Infrastructure

Nodes

Threadripper

The threadripper is a 64-thread 132 GB RAM machine located in 1525-415 that can be used for heavy, multithreaded computing. One can do this in several ways. First a root user must run the adduser command which allows the creation of a new user. At the physical PC, one can then login and use the command startx to enter a desktop environment. TR runs an Unix-like operating system called FreeBSD.

ROOT and GEANT4 are already installed for all users. Additional software can be installed using pkg, or built by users.

When a user has been added, SSH access can be granted by contacting AU IT (specifically, I have been in contact with Dennis Christensen), who can add users to the SSH-Gateway_Phys-RIPP AD group. Then TR can be accessed by a proxy jump through ssh.au.dk. This necessitates that the user has an AU ID. When the user has been added to the AD group, they can SSH in by

ssh -t <AU ID>@ssh.au.dk ssh <TR Username>@ripp.st.lab.au.dk

You will be prompted for your AU wide password, after which you have to confirm with two-factor authentication (however you have this set up). Then you will be prompted for the password for your TR user. This can be done somewhat faster by adding the following to your ~/.ssh/config:

Host TR
    HostName ripp.st.lab.au.dk
    User <TR Username>
    ProxyJump <AU ID>@ssh.au.dk

Once this has been set up, you can create a shared folder using SSHFS:

mkdir trmount
sshfs TR:/home/<TR Username> trmount

This mounts the home directory of your TR user to the directory trmount, which allows you to work on directly on the files from your personal machine. Now, to take advantage of the multithreading capabilities of the TR, you must either write code which can run multithreaded, or use tricks when running executables from a TR terminal. There are many ways to do such tricks, and I will show an example using parallel here. I have created a program which takes as input a number (the thread number), prints the time and thread number, waits 4 seconds and then exits:

#include <iostream>
#include <chrono>
#include <thread>

int main(int argc, char* argv[]) {
    auto currentTime = std::chrono::system_clock::to_time_t(std::chrono::system_clock::now());
    int inputNumber = std::stoi(argv[1]);
    std::cout << "Run no. " << inputNumber << ": current time is " << std::ctime(&currentTime)  << std::endl;
    std::this_thread::sleep_for(std::chrono::seconds(4));
    currentTime = std::chrono::system_clock::to_time_t(std::chrono::system_clock::now());
    std::cout << "Run no. " << inputNumber << " current time is " << std::ctime(&currentTime)  <<std::endl;
    return 0;
}

I can run this in parallel on TR by going SSHing in, building the executable on TR, and running it with parallel -v ./test ::: 1 2 3 or equivalently parallel -v ./test ::: {1..3}, which produces the output

./test 1
Run no. 1: current time is Mon Feb  5 16:33:35 2024
Run no. 1 current time is Mon Feb  5 16:33:39 2024
./test 2
Run no. 2: current time is Mon Feb  5 16:33:35 2024
Run no. 2 current time is Mon Feb  5 16:33:39 2024
./test 3
Run no. 3: current time is Mon Feb  5 16:33:35 2024
Run no. 3 current time is Mon Feb  5 16:33:39 2024

If analysis of large files is required, these could be uploaded to ERDA, and ERDA can be mounted on TR following this guide.

stkern

In july 2024, the ubuntu running on stkern (22.04.4) and the services running on it were updated.
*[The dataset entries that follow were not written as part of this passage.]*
theorem State.MemOk.changeTile {ctx lc t : Nat} {g : Tile → Tile} (hm : s.MemOk) : (s.changeTile ctx lc t g).MemOk := by
  unfold State.changeTile
  exact .ite hm hm

theorem State.MemOk.complete {j : Job} (hm : s.MemOk) : (s.complete j).MemOk := by
  unfold State.complete
  extract_lets owner unconfigured j1 j2 s1 taken s2 s3 s4 s5
  have h2 : s2.MemOk := .ite (.foldl hm fun hm => hm.changeTile) hm
  have h3 : s3.MemOk := by
    unfold s3
    split
    · exact h2.changeTile
    · exact h2
  have h5 : s5.MemOk := by
    unfold s5
    split
    · exact .ite h3.watchEvent h3.watchEvent.arrive
    · exact h3.watchEvent
  split
  · exact h5.postHw
  · exact h5

theorem State.MemOk.cancelCopies {ctx lc tag : Nat} (hm : s.MemOk) : (s.cancelCopies ctx lc tag).MemOk := by
  unfold State.cancelCopies
  exact hm.foldl fun hm => .ite hm.complete hm.cancelJobBox

theorem State.MemOk.cancelMatrix {ctx lc id : Nat} (hm : s.MemOk) : (s.cancelMatrix ctx lc id).MemOk := by
  unfold State.cancelMatrix
  split
  · exact hm
  · exact .ite hm.complete (.ite hm.cancelJobBox.setJob hm)

theorem State.MemOk.pruneJobs {e : Engine} {ctx lc : Nat} (hm : s.MemOk) : (s.pruneJobs e ctx lc).MemOk := by
  unfold State.pruneJobs
  exact .ite hm hm

theorem State.MemOk.fillMissing {attr : Nat → Attr} {keys : List Nat} (hm : s.MemOk) : (s.fillMissing attr keys).MemOk :=
  hm.of_onMemory (State.fillMissing_onMemory s attr keys) (State.fillMissing_wf s attr keys hm.1)

theorem State.MemOk.charge {ctx cluster n : Nat} (hm : s.MemOk) : (s.charge ctx cluster n).MemOk := by
  unfold State.charge
  exact .ite hm hm

theorem State.MemOk.chargeBursts {r : State} {ctx cluster : Nat} (hm : s.MemOk) : (s.chargeBursts r ctx cluster).MemOk := by
  unfold State.chargeBursts
  exact hm.charge

theorem State.MemOk.deviceRead {ctx cluster : Nat} {keys : List Nat} (hm : s.MemOk) :
    (s.deviceRead ctx cluster keys).MemOk := by
  unfold State.deviceRead
  exact hm.fillMissing.chargeBursts.charge

theorem State.MemOk.readSpan {cluster ctx : Nat} {va : Word} {n : Nat} (hm : s.MemOk) :
    (s.readSpan cluster ctx va n).MemOk := by
  unfold State.readSpan
  split
  · exact hm.deviceRead
  · exact hm

theorem State.MemOk.readRecords {j : Job} (hm : s.MemOk) : (s.readRecords j).MemOk := by
  unfold State.readRecords
  exact .foldl hm fun hm => hm.readSpan

theorem State.MemOk.releaseJob {r : Release} {j : Job} (hm : s.MemOk) : (s.releaseJob r j).MemOk := by
  unfold State.releaseJob
  exact .pruneJobs (.ite hm.readRecords.same.setLc hm.readRecords.same)

theorem State.MemOk.chargeTree {m : Msg} {p wire : Nat} {l : List Nat} (hm : s.MemOk) : (s.chargeTree m p wire l).MemOk := by
  unfold State.chargeTree
  exact hm.charge

theorem State.MemOk.countSent {ctx lc : Nat} (hm : s.MemOk) : (s.countSent ctx lc).MemOk := hm

theorem State.MemOk.releaseMulti {r : Release} {rect : Word} {m : Msg} (hm : s.MemOk) : (s.releaseMulti r rect m).MemOk := by
  unfold State.releaseMulti
  exact .foldl (.chargeTree (.ite hm hm.watchEvent)) fun hm => hm

theorem State.MemOk.countOrdRecv {m : Msg} (hm : s.MemOk) : (s.countOrdRecv m).MemOk := by
  unfold State.countOrdRecv
  exact .ite hm hm

theorem State.MemOk.discardUndefined {m : Msg} (hm : s.MemOk) : (s.discardUndefined m).MemOk := by
  unfold State.discardUndefined
  exact hm.countOrdRecv.nackBuilt

theorem State.MemOk.chargeFlits {m : Msg} {p wire : Nat} (hm : s.MemOk) : (s.chargeFlits m p wire).MemOk := by
  unfold State.chargeFlits
  exact hm.charge

theorem State.MemOk.takeSeq {m : Msg} (hm : s.MemOk) : (s.takeSeq m).1.MemOk := by
  unfold State.takeSeq
  split <;> exact hm

theorem State.MemOk.releaseMsg {r : Release} {m : Msg} (hm : s.MemOk) : (s.releaseMsg r m).MemOk := by
  unfold State.releaseMsg
  exact .ite (.postFabric (.takeSeq (.countSent (.ite hm hm.watchEvent))))
    (.ite (.post (.chargeFlits (.takeSeq (.countSent (.ite hm hm.watchEvent)))))
      (.discardUndefined (.takeSeq (.countSent (.ite hm hm.watchEvent)))))

theorem State.MemOk.releaseAlarm {m : Msg} (hm : s.MemOk) : (s.releaseAlarm m).MemOk := by
  unfold State.releaseAlarm
  exact .ite hm.takeSeq.post hm.takeSeq.discardUndefined

theorem State.MemOk.releaseHeld {r : Release} {x : Held} (hm : s.MemOk) : (s.releaseHeld r x).MemOk := by
  unfold State.releaseHeld
  split
  · exact .ite hm.releaseAlarm hm.releaseMsg
  · exact hm.releaseMulti
  · exact hm
  · exact hm
  · exact hm
  · split <;> exact hm
  · exact hm.releaseJob
  · exact hm.cancelMatrix
  · exact hm.cancelCopies
  · exact .ite hm.releaseAlarm hm
  · exact hm
  · exact hm

theorem State.MemOk.releaseAll {r : Release} (hm : s.MemOk) : (s.releaseAll r).MemOk := by
  unfold State.releaseAll
  exact .foldl hm fun hm => hm.releaseHeld

theorem State.MemOk.drainReleases {n : Nat} (hm : s.MemOk) : (s.drainReleases n).MemOk := by
  induction n generalizing s with
  | zero => exact hm
  | succ n ih =>
    unfold State.drainReleases
    dsimp only
    split
    · exact hm
    · exact ih (State.MemOk.releaseAll hm)

theorem State.MemOk.watchElsewhere {r : Release} (hm : s.MemOk) : (s.watchElsewhere r).MemOk := by
  unfold State.watchElsewhere
  refine .foldl (.foldl hm ?_) ?_
  · intro s a hm
    split
    · exact .ite hm hm
    · exact hm
  · intro s a hm
    split
    · exact hm
    · exact hm

theorem State.MemOk.tlbInvalidate {which : Nat → Bool} {a b : Word} (hm : s.MemOk) : (s.tlbInvalidate which a b).MemOk := by
  unfold State.tlbInvalidate
  extract_lets named s1 s2
  have h : s1.MemOk := .foldl hm fun hm => hm.setCluster
  clear_value s1
  exact .touch ⟨h.1, h.2⟩

theorem State.MemOk.invElsewhere {r : Release} (hm : s.MemOk) : (s.invElsewhere r).MemOk := by
  unfold State.invElsewhere
  refine .foldl hm ?_
  intro s a hm
  split
  · exact .ite hm.tlbInvalidate hm
  · exact hm

theorem State.MemOk.placeLaw (hm : s.MemOk) : s.placeLaw.MemOk := by
  unfold State.placeLaw
  refine .ite hm ?_
  split
  · exact hm
  · exact .ite hm hm.logWrite.same

theorem State.MemOk.writeScoreLaw (hm : s.MemOk) : s.writeScoreLaw.MemOk := by
  unfold State.writeScoreLaw
  exact hm.same.placeLaw

theorem State.MemOk.putStage {c : Ctx} (hm : s.MemOk) : (s.putStage c).MemOk := by
  unfold State.putStage
  exact hm.setCtx.logWrite.touch

theorem State.MemOk.applyWith {attr : Nat → Attr} {k : Nat} {l : List Byte} (hm : s.MemOk) :
    (s.applyWith attr k l).MemOk := by
  unfold State.applyWith
  exact hm.logWrite.touch

theorem State.MemOk.applyBytes {k : Nat} {l : List Byte} (hm : s.MemOk) : (s.applyBytes k l).MemOk := by
  unfold State.applyBytes
  exact hm.applyWith

theorem State.MemOk.loadImages {ctx : Nat} {l : List LCoreSpec} (hm : s.MemOk) : (s.loadImages ctx l).MemOk := by
  unfold State.loadImages
  exact .foldl hm fun hm => (.ite hm hm.applyBytes)

theorem State.MemOk.create {c : CtxSpec} (hm : s.MemOk) : (s.create c).MemOk := by
  unfold State.create
  exact .ite hm.changeDesc.putStage.loadImages.writeScoreLaw hm.changeDesc.putStage.loadImages

theorem State.MemOk.bootImages {l : List (Nat × BootImage)} (hm : s.MemOk) : (s.bootImages l).MemOk := by
  induction l generalizing s with
  | nil => exact hm
  | cons x l ih =>
    unfold State.bootImages
    exact .ite (ih hm) hm

theorem State.MemOk.farPerform {pkg copy : Nat} {a : Attr} {l : List (Nat × Byte)} (hm : s.MemOk) :
    (s.farPerform pkg copy a l).MemOk := by
  unfold State.farPerform
  exact .foldl hm fun hm => hm

theorem State.takeWrite_givesMemOk {pkg : Nat} {m : OutsideMsg} {copy i0 i1 : Nat} (hm : s.MemOk) :
    GivesMemOk (s.takeWrite pkg m copy i0 i1) := by
  unfold State.takeWrite
  split
  · dsimp only
    split
    · exact .some hm
    · exact .ite .none (.some (State.MemOk.farPerform (.ite hm.fillMissing hm)))
  · exact .some hm

theorem State.MemOk.takeFar {ctx pkg copy obj : Nat} (hm : s.MemOk) : (s.takeFar ctx pkg copy obj).MemOk := by
  unfold State.takeFar
  split
  · exact hm.fillMissing
  · exact hm

theorem State.MemOk.takeBarrier {ctx pkg id n arr : Nat} {phase : Bool} {mine : Nat} (hm : s.MemOk) :
    (s.takeBarrier ctx pkg id n arr phase mine).MemOk := by
  unfold State.takeBarrier
  exact .ite hm hm

theorem State.MemOk.configBarrier {ctx owner id n : Nat} (hm : s.MemOk) : (s.configBarrier ctx owner id n).MemOk := by
  unfold State.configBarrier
  exact hm.setCtx.tellBarrier

theorem State.MemOk.takeConfig {ctx id n : Nat} (hm : s.MemOk) : (s.takeConfig ctx id n).MemOk := by
  unfold State.takeConfig
  exact .ite hm.configBarrier.touch hm

theorem State.MemOk.takeArrival {ctx pkg id num : Nat} {req : Option (Nat × Nat)} (hm : s.MemOk) :
    (s.takeArrival ctx pkg id num req).MemOk := by
  unfold State.takeArrival
  exact .ite hm.setCtx.arriveHere hm

theorem State.MemOk.redDelivered {m : Msg} (hm : s.MemOk) : (s.redDelivered m).MemOk := by
  unfold State.redDelivered
  split <;> exact hm

theorem State.MemOk.postResult {ctx group : Nat} {g : RedGroup} {round : Nat} {payload : List Byte} (hm : s.MemOk) :
    (s.postResult ctx group g round payload).MemOk := by
  unfold State.postResult
  exact .ite hm hm.nackBuilt.redDelivered

theorem State.MemOk.takeResult {ctx pkg group round : Nat} {a b : Word} {l : List Byte} (hm : s.MemOk) :
    (s.takeResult ctx pkg group round a b l).MemOk := by
  unfold State.takeResult
  exact .ite hm.postResult hm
I leave here some notes that may be useful to understand the services for maintenance and future updates. The stkern server is a virtual machine hosted by AU IT. It can be configured from here: vcsa01.vm.auit.au.dk where it is also possible to get terminal access in case SSH ceases to function. It is also possible to power the server off and on from this site and create snapshots of the VM. To upgrade the machine I did local backup of anything important and made sure I was able to make the services run, took a snapshot of the machine and did do-release-upgrade.

Generally our services are structured like this: the service is hosted on the https port of some local IP address on the machine. Nginx is then responsible for exposing the service to the internet. The elossweb and cloudSRIM services run in docker containers, with 3 separate containers for cloudSRIM to allow multiple simultaneous users.

Wiki

https://wiki.kern.phys.au.dk/

The wiki is run by the gitit service. The configuration file and data are located in /var/wiki/ and runs the service on port 5001 on localhost. The service can be controlled by commands such as ‘service gitit start’. To see what exactly these commands do, consult /etc/systemd/system/gitit.service. The wiki is backed up on gitlab at

https://gitlab.au.dk/ausa/wiki

Elog

https://elog.kern.phys.au.dk/

Configuration and data files are located in ´/usr/local/elog´. I installed this by doing (according to https://elog.psi.ch/elog/adminguide.html)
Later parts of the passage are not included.